Northern had promised earlier this year that all its Pacers, based on Leyland National buses and built between 1980 and 1987, would be gone by the end of 2019.

But it became evident in early summer that some Pacers would still be running into 2020 – 40 years after the first examples, intended as a short-term solution to a shortage of rolling stock at the time – appeared.

The Northern spokesman explained that delays in the delivery of new trains was impacting on the original plan to retire all the Pacers by the end of this year. However “most” would be gone by then.

So far only 15 of 101 new trains on order – a £500 million investment by Northern – are operational. The new Class 195 diesels and class 331 electrics are being built in Spain.
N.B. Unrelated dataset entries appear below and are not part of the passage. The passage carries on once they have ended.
-- ==== Sys2Proof/Laws/State.lean ====
section
/-! SUPPORT. One lemma for each field and each basic update of the state, and what the frames of the commands do. -/

namespace Sys2Proof.Machine

@[simp] theorem State.poke_pending (s : State) (r : Reg) (ix : List Nat) (v : Word) : (s.poke r ix v).pending = s.pending := rfl
@[simp] theorem State.poke_free (s : State) (r : Reg) (ix : List Nat) (v : Word) : (s.poke r ix v).free = s.free := rfl
@[simp] theorem State.poke_mem (s : State) (r : Reg) (ix : List Nat) (v : Word) : (s.poke r ix v).mem = s.mem := rfl
@[simp] theorem State.poke_dev (s : State) (r : Reg) (ix : List Nat) (v : Word) : (s.poke r ix v).dev = s.dev := rfl
@[simp] theorem State.poke_img (s : State) (r : Reg) (ix : List Nat) (v : Word) : (s.poke r ix v).img = s.img := rfl
@[simp] theorem State.poke_tim (s : State) (r : Reg) (ix : List Nat) (v : Word) : (s.poke r ix v).tim = s.tim := rfl
@[simp] theorem State.poke_syn (s : State) (r : Reg) (ix : List Nat) (v : Word) : (s.poke r ix v).syn = s.syn := rfl
@[simp] theorem State.poke_boxes (s : State) (r : Reg) (ix : List Nat) (v : Word) : (s.poke r ix v).boxes = s.boxes := rfl
@[simp] theorem State.poke_passes (s : State) (r : Reg) (ix : List Nat) (v : Word) : (s.poke r ix v).passes = s.passes := rfl
@[simp] theorem State.poke_vis (s : State) (r : Reg) (ix : List Nat) (v : Word) : (s.poke r ix v).vis = s.vis := rfl
@[simp] theorem State.poke_dsp (s : State) (r : Reg) (ix : List Nat) (v : Word) : (s.poke r ix v).dsp = s.dsp := rfl
@[simp] theorem State.poke_cap (s : State) (r : Reg) (ix : List Nat) (v : Word) : (s.poke r ix v).cap = s.cap := rfl
@[simp] theorem State.poke_brg (s : State) (r : Reg) (ix : List Nat) (v : Word) : (s.poke r ix v).brg = s.brg := rfl
@[simp] theorem State.poke_eth (s : State) (r : Reg) (ix : List Nat) (v : Word) : (s.poke r ix v).eth = s.eth := rfl
@[simp] theorem State.poke_sct (s : State) (r : Reg) (ix : List Nat) (v : Word) : (s.poke r ix v).sct = s.sct := rfl
@[simp] theorem State.poke_err (s : State) (r : Reg) (ix : List Nat) (v : Word) : (s.poke r ix v).err = s.err := rfl
@[simp] theorem State.poke_sch (s : State) (r : Reg) (ix : List Nat) (v : Word) : (s.poke r ix v).sch = s.sch := rfl
@[simp] theorem State.poke_dbg (s : State) (r : Reg) (ix : List Nat) (v : Word) : (s.poke r ix v).dbg = s.dbg := rfl
@[simp] theorem State.poke_sec (s : State) (r : Reg) (ix : List Nat) (v : Word) : (s.poke r ix v).sec = s.sec := rfl
@[simp] theorem State.poke_pwr (s : State) (r : Reg) (ix : List Nat) (v : Word) : (s.poke r ix v).pwr = s.pwr := rfl

@[simp] theorem State.setFld_pending (s : State) (r : Reg) (ix : List Nat) (hi lo v : Nat) : (s.setFld r ix hi lo v).pending = s.pending := rfl
@[simp] theorem State.setFld_free (s : State) (r : Reg) (ix : List Nat) (hi lo v : Nat) : (s.setFld r ix hi lo v).free = s.free := rfl
@[simp] theorem State.setFld_mem (s : State) (r : Reg) (ix : List Nat) (hi lo v : Nat) : (s.setFld r ix hi lo v).mem = s.mem := rfl
@[simp] theorem State.setFld_dev (s : State) (r : Reg) (ix : List Nat) (hi lo v : Nat) : (s.setFld r ix hi lo v).dev = s.dev := rfl
@[simp] theorem State.setFld_img (s : State) (r : Reg) (ix : List Nat) (hi lo v : Nat) : (s.setFld r ix hi lo v).img = s.img := rfl
@[simp] theorem State.setFld_tim (s : State) (r : Reg) (ix : List Nat) (hi lo v : Nat) : (s.setFld r ix hi lo v).tim = s.tim := rfl
@[simp] theorem State.setFld_syn (s : State) (r : Reg) (ix : List Nat) (hi lo v : Nat) : (s.setFld r ix hi lo v).syn = s.syn := rfl
@[simp] theorem State.setFld_boxes (s : State) (r : Reg) (ix : List Nat) (hi lo v : Nat) : (s.setFld r ix hi lo v).boxes = s.boxes := rfl
@[simp] theorem State.setFld_passes (s : State) (r : Reg) (ix : List Nat) (hi lo v : Nat) : (s.setFld r ix hi lo v).passes = s.passes := rfl
@[simp] theorem State.setFld_vis (s : State) (r : Reg) (ix : List Nat) (hi lo v : Nat) : (s.setFld r ix hi lo v).vis = s.vis := rfl
@[simp] theorem State.setFld_dsp (s : State) (r : Reg) (ix : List Nat) (hi lo v : Nat) : (s.setFld r ix hi lo v).dsp = s.dsp := rfl
@[simp] theorem State.setFld_cap (s : State) (r : Reg) (ix : List Nat) (hi lo v : Nat) : (s.setFld r ix hi lo v).cap = s.cap := rfl
@[simp] theorem State.setFld_brg (s : State) (r : Reg) (ix : List Nat) (hi lo v : Nat) : (s.setFld r ix hi lo v).brg = s.brg := rfl
@[simp] theorem State.setFld_eth (s : State) (r : Reg) (ix : List Nat) (hi lo v : Nat) : (s.setFld r ix hi lo v).eth = s.eth := rfl
@[simp] theorem State.setFld_sct (s : State) (r : Reg) (ix : List Nat) (hi lo v : Nat) : (s.setFld r ix hi lo v).sct = s.sct := rfl
@[simp] theorem State.setFld_err (s : State) (r : Reg) (ix : List Nat) (hi lo v : Nat) : (s.setFld r ix hi lo v).err = s.err := rfl
@[simp] theorem State.setFld_sch (s : State) (r : Reg) (ix : List Nat) (hi lo v : Nat) : (s.setFld r ix hi lo v).sch = s.sch := rfl
@[simp] theorem State.setFld_dbg (s : State) (r : Reg) (ix : List Nat) (hi lo v : Nat) : (s.setFld r ix hi lo v).dbg = s.dbg := rfl
@[simp] theorem State.setFld_sec (s : State) (r : Reg) (ix : List Nat) (hi lo v : Nat) : (s.setFld r ix hi lo v).sec = s.sec := rfl
@[simp] theorem State.setFld_pwr (s : State) (r : Reg) (ix : List Nat) (hi lo v : Nat) : (s.setFld r ix hi lo v).pwr = s.pwr := rfl

@[simp] theorem State.setBit_pending (s : State) (r : Reg) (ix : List Nat) (b : Nat) (v : Bool) : (s.setBit r ix b v).pending = s.pending := rfl
@[simp] theorem State.setBit_free (s : State) (r : Reg) (ix : List Nat) (b : Nat) (v : Bool) : (s.setBit r ix b v).free = s.free := rfl
@[simp] theorem State.setBit_mem (s : State) (r : Reg) (ix : List Nat) (b : Nat) (v : Bool) : (s.setBit r ix b v).mem = s.mem := rfl
@[simp] theorem State.setBit_dev (s : State) (r : Reg) (ix : List Nat) (b : Nat) (v : Bool) : (s.setBit r ix b v).dev = s.dev := rfl
@[simp] theorem State.setBit_img (s : State) (r : Reg) (ix : List Nat) (b : Nat) (v : Bool) : (s.setBit r ix b v).img = s.img := rfl
@[simp] theorem State.setBit_tim (s : State) (r : Reg) (ix : List Nat) (b : Nat) (v : Bool) : (s.setBit r ix b v).tim = s.tim := rfl
@[simp] theorem State.setBit_syn (s : State) (r : Reg) (ix : List Nat) (b : Nat) (v : Bool) : (s.setBit r ix b v).syn = s.syn := rfl
@[simp] theorem State.setBit_boxes (s : State) (r : Reg) (ix : List Nat) (b : Nat) (v : Bool) : (s.setBit r ix b v).boxes = s.boxes := rfl
@[simp] theorem State.setBit_passes (s : State) (r : Reg) (ix : List Nat) (b : Nat) (v : Bool) : (s.setBit r ix b v).passes = s.passes := rfl
@[simp] theorem State.setBit_vis (s : State) (r : Reg) (ix : List Nat) (b : Nat) (v : Bool) : (s.setBit r ix b v).vis = s.vis := rfl
@[simp] theorem State.setBit_dsp (s : State) (r : Reg) (ix : List Nat) (b : Nat) (v : Bool) : (s.setBit r ix b v).dsp = s.dsp := rfl
@[simp] theorem State.setBit_cap (s : State) (r : Reg) (ix : List Nat) (b : Nat) (v : Bool) : (s.setBit r ix b v).cap = s.cap := rfl
@[simp] theorem State.setBit_brg (s : State) (r : Reg) (ix : List Nat) (b : Nat) (v : Bool) : (s.setBit r ix b v).brg = s.brg := rfl
@[simp] theorem State.setBit_eth (s : State) (r : Reg) (ix : List Nat) (b : Nat) (v : Bool) : (s.setBit r ix b v).eth = s.eth := rfl
@[simp] theorem State.setBit_sct (s : State) (r : Reg) (ix : List Nat) (b : Nat) (v : Bool) : (s.setBit r ix b v).sct = s.sct := rfl
@[simp] theorem State.setBit_err (s : State) (r : Reg) (ix : List Nat) (b : Nat) (v : Bool) : (s.setBit r ix b v).err = s.err := rfl
@[simp] theorem State.setBit_sch (s : State) (r : Reg) (ix : List Nat) (b : Nat) (v : Bool) : (s.setBit r ix b v).sch = s.sch := rfl
@[simp] theorem State.setBit_dbg (s : State) (r : Reg) (ix : List Nat) (b : Nat) (v : Bool) : (s.setBit r ix b v).dbg = s.dbg := rfl
@[simp] theorem State.setBit_sec (s : State) (r : Reg) (ix : List Nat) (b : Nat) (v : Bool) : (s.setBit r ix b v).sec = s.sec := rfl
@[simp] theorem State.setBit_pwr (s : State) (r : Reg) (ix : List Nat) (b : Nat) (v : Bool) : (s.setBit r ix b v).pwr = s.pwr := rfl

@[simp] theorem State.poke64_pending (s : State) (lo hi : Reg) (ix : List Nat) (v : Nat) : (s.poke64 lo hi ix v).pending = s.pending := rfl
@[simp] theorem State.poke64_free (s : State) (lo hi : Reg) (ix : List Nat) (v : Nat) : (s.poke64 lo hi ix v).free = s.free := rfl
@[simp] theorem State.poke64_mem (s : State) (lo hi : Reg) (ix : List Nat) (v : Nat) : (s.poke64 lo hi ix v).mem = s.mem := rfl
@[simp] theorem State.poke64_dev (s : State) (lo hi : Reg) (ix : List Nat) (v : Nat) : (s.poke64 lo hi ix v).dev = s.dev := rfl
@[simp] theorem State.poke64_img (s : State) (lo hi : Reg) (ix : List Nat) (v : Nat) : (s.poke64 lo hi ix v).img = s.img := rfl
@[simp] theorem State.poke64_tim (s : State) (lo hi : Reg) (ix : List Nat) (v : Nat) : (s.poke64 lo hi ix v).tim = s.tim := rfl
@[simp] theorem State.poke64_syn (s : State) (lo hi : Reg) (ix : List Nat) (v : Nat) : (s.poke64 lo hi ix v).syn = s.syn := rfl
@[simp] theorem State.poke64_boxes (s : State) (lo hi : Reg) (ix : List Nat) (v : Nat) : (s.poke64 lo hi ix v).boxes = s.boxes := rfl
@[simp] theorem State.poke64_passes (s : State) (lo hi : Reg) (ix : List Nat) (v : Nat) : (s.poke64 lo hi ix v).passes = s.passes := rfl
@[simp] theorem State.poke64_vis (s : State) (lo hi : Reg) (ix : List Nat) (v : Nat) : (s.poke64 lo hi ix v).vis = s.vis := rfl
@[simp] theorem State.poke64_dsp (s : State) (lo hi : Reg) (ix : List Nat) (v : Nat) : (s.poke64 lo hi ix v).dsp = s.dsp := rfl
@[simp] theorem State.poke64_cap (s : State) (lo hi : Reg) (ix : List Nat) (v : Nat) : (s.poke64 lo hi ix v).cap = s.cap := rfl
@[simp] theorem State.poke64_brg (s : State) (lo hi : Reg) (ix : List Nat) (v : Nat) : (s.poke64 lo hi ix v).brg = s.brg := rfl
@[simp] theorem State.poke64_eth (s : State) (lo hi : Reg) (ix : List Nat) (v : Nat) : (s.poke64 lo hi ix v).eth = s.eth := rfl
@[simp] theorem State.poke64_sct (s : State) (lo hi : Reg) (ix : List Nat) (v : Nat) : (s.poke64 lo hi ix v).sct = s.sct := rfl
@[simp] theorem State.poke64_err (s : State) (lo hi : Reg) (ix : List Nat) (v : Nat) : (s.poke64 lo hi ix v).err = s.err := rfl
@[simp] theorem State.poke64_sch (s : State) (lo hi : Reg) (ix : List Nat) (v : Nat) : (s.poke64 lo hi ix v).sch = s.sch := rfl
@[simp] theorem State.poke64_dbg (s : State) (lo hi : Reg) (ix : List Nat) (v : Nat) : (s.poke64 lo hi ix v).dbg = s.dbg := rfl
@[simp] theorem State.poke64_sec (s : State) (lo hi : Reg) (ix : List Nat) (v : Nat) : (s.poke64 lo hi ix v).sec = s.sec := rfl
@[simp] theorem State.poke64_pwr (s : State) (lo hi : Reg) (ix : List Nat) (v : Nat) : (s.poke64 lo hi ix v).pwr = s.pwr := rfl
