theorem Sound.bpArm {b value} (h : Sound s₀ s) : Sound s₀ (s.bpArm b value) := .ite h.poke h.poke

theorem execBreakpointArm_meaning {unit value} : Meaning s (execBreakpointArm unit value s) := .awake fun h => .ite h.bpArm h

theorem Sound.debugRun {n all stepping} (h : Sound s₀ s) : Sound s₀ (s.debugRun n all stepping) := by
  unfold State.debugRun
  split
  · exact .ite (.foldl (fun _ _ h => h.resumeSlot) h) h
  · exact h

theorem execDebugResume_meaning {at_ all} : Meaning s (execDebugResume at_ all s) := .awake fun h => h.debugRun

theorem execDebugStep_meaning {at_ all} : Meaning s (execDebugStep at_ all s) := .awake fun h => h.debugRun

theorem Sound.debugLock (h : Sound s₀ s) : Sound s₀ s.debugLock :=
  .ite
    h
    (.foldl
       (fun _ _ h => h.setBit)
       (.foldl
          (fun _ _ h => h.setBit)
          (Sound.foldl (fun _ _ h => h.resumeSlot) (.foldl (fun _ _ h => h.setBit) h.setFld.poke.poke)).withSch))

theorem execDebugLock_meaning : Meaning s (execDebugLock s) := .awake fun h => h.debugLock

theorem Sound.stopWrite {value} (h : Sound s₀ s) : Sound s₀ (s.stopWrite value) := .ite h.globalStop h

theorem execGlobalStop_meaning {cause} : Meaning s (execGlobalStop cause s) :=
  .live fun h => by
    split
    · exact h.stopWrite
    · exact h.globalStop
    · exact h.errorStop

theorem Sound.stopRelease (h : Sound s₀ s) : Sound s₀ s.stopRelease :=
  .ite
    h
    (Sound.foldl
       (fun _ _ h => h.lchStep)
       (.foldl
          (fun _ _ h => h.fsStep)
          (.foldl (fun _ _ h => h.timeoutTask) (.foldl (fun _ _ h => h.synTakeover) h.poke)))).dbgEvent

theorem execGlobalStopRelease_meaning {value} : Meaning s (execGlobalStopRelease value s) :=
  .awake fun h => .ite h.stopRelease h

theorem Sound.scanShift (h : Sound s₀ s) : Sound s₀ s.scanShift := h.draw.withDbg.poke

theorem execScanDataRead_meaning : Meaning s (execScanDataRead s) := .awake fun h => .ite h.scanShift h

theorem Sound.pmcLatch (h : Sound s₀ s) : Sound s₀ s.pmcLatch := (Sound.foldl (fun _ _ h => h.poke) h).poke64

theorem Sound.pmcCtrl {value} (h : Sound s₀ s) : Sound s₀ (s.pmcCtrl value) :=
  have h := h.poke
  .ite h.pmcLatch h

theorem execPmcSnap_meaning {value} : Meaning s (execPmcSnap value s) := .live fun h => .ite h.pmcCtrl h

theorem execPmcSampleTick_meaning : Meaning s (execPmcSampleTick s) :=
  .live fun h => .ite h (.foldl (fun _ _ h => h.trace) h.pmcLatch)

theorem execPmcCounterWrap_meaning {counter} : Meaning s (execPmcCounterWrap counter s) := .live fun h => .ite h.pmcOne h

theorem execPcSample_meaning {core channel pc stall} : Meaning s (execPcSample core channel pc stall s) :=
  .live fun h => by
    dsimp only
    split
    · exact h
    · exact .ite h (.ite h.setBit.dbgEvent (have h := h.withDbg.write.poke; .ite h.countSat h))

theorem Sound.traceEnable {r value} (h : Sound s₀ s) : Sound s₀ (s.traceEnable r value) := .ite h.poke h.poke.dbgEvent

theorem execTraceRingEnable_meaning {ring value} : Meaning s (execTraceRingEnable ring value s) :=
  .live fun h => .ite h.traceEnable h

/-! ### Power and heat -/

theorem Sound.pwrEvent {code payload} (h : Sound s₀ s) : Sound s₀ (s.pwrEvent code payload) := .ite h.event h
New trains are in service on Northern routes between Leeds and Doncaster, Cumbria and Manchester and Liverpool and Manchester Airport

Pacer trains are still used frequently on the mid-Cheshire line between Manchester and Chester and on some services between Wigan and Alderley Edge.

But even when the Pacers are finally gone from the railway tracks, we still may not have seen the back of them.

In what must be one of the most bizarre proposals ever to emerge from the Department of Transport, officials suggested that carriages could be found new uses as village halls and community cafés.

Launching the scheme, rail minister Andrew Jones said: “Through this competition we can ensure that the Pacer can be transformed to serve a community near where it carried passengers in an entirely different way.

“What we need now are creative and exciting proposals from the public, alongside ideas from businesses keen to support this competition, as we say goodbye to Pacers on our railway.”

The idea, however, was met by derision.

Jonathan Reynolds, MP for Stalybridge and Hyde, told the Manchester Evening News: “My personal suggestion would be to invite my fed up constituents to dismantle them piece by piece – a bit like when the Berlin wall came down.”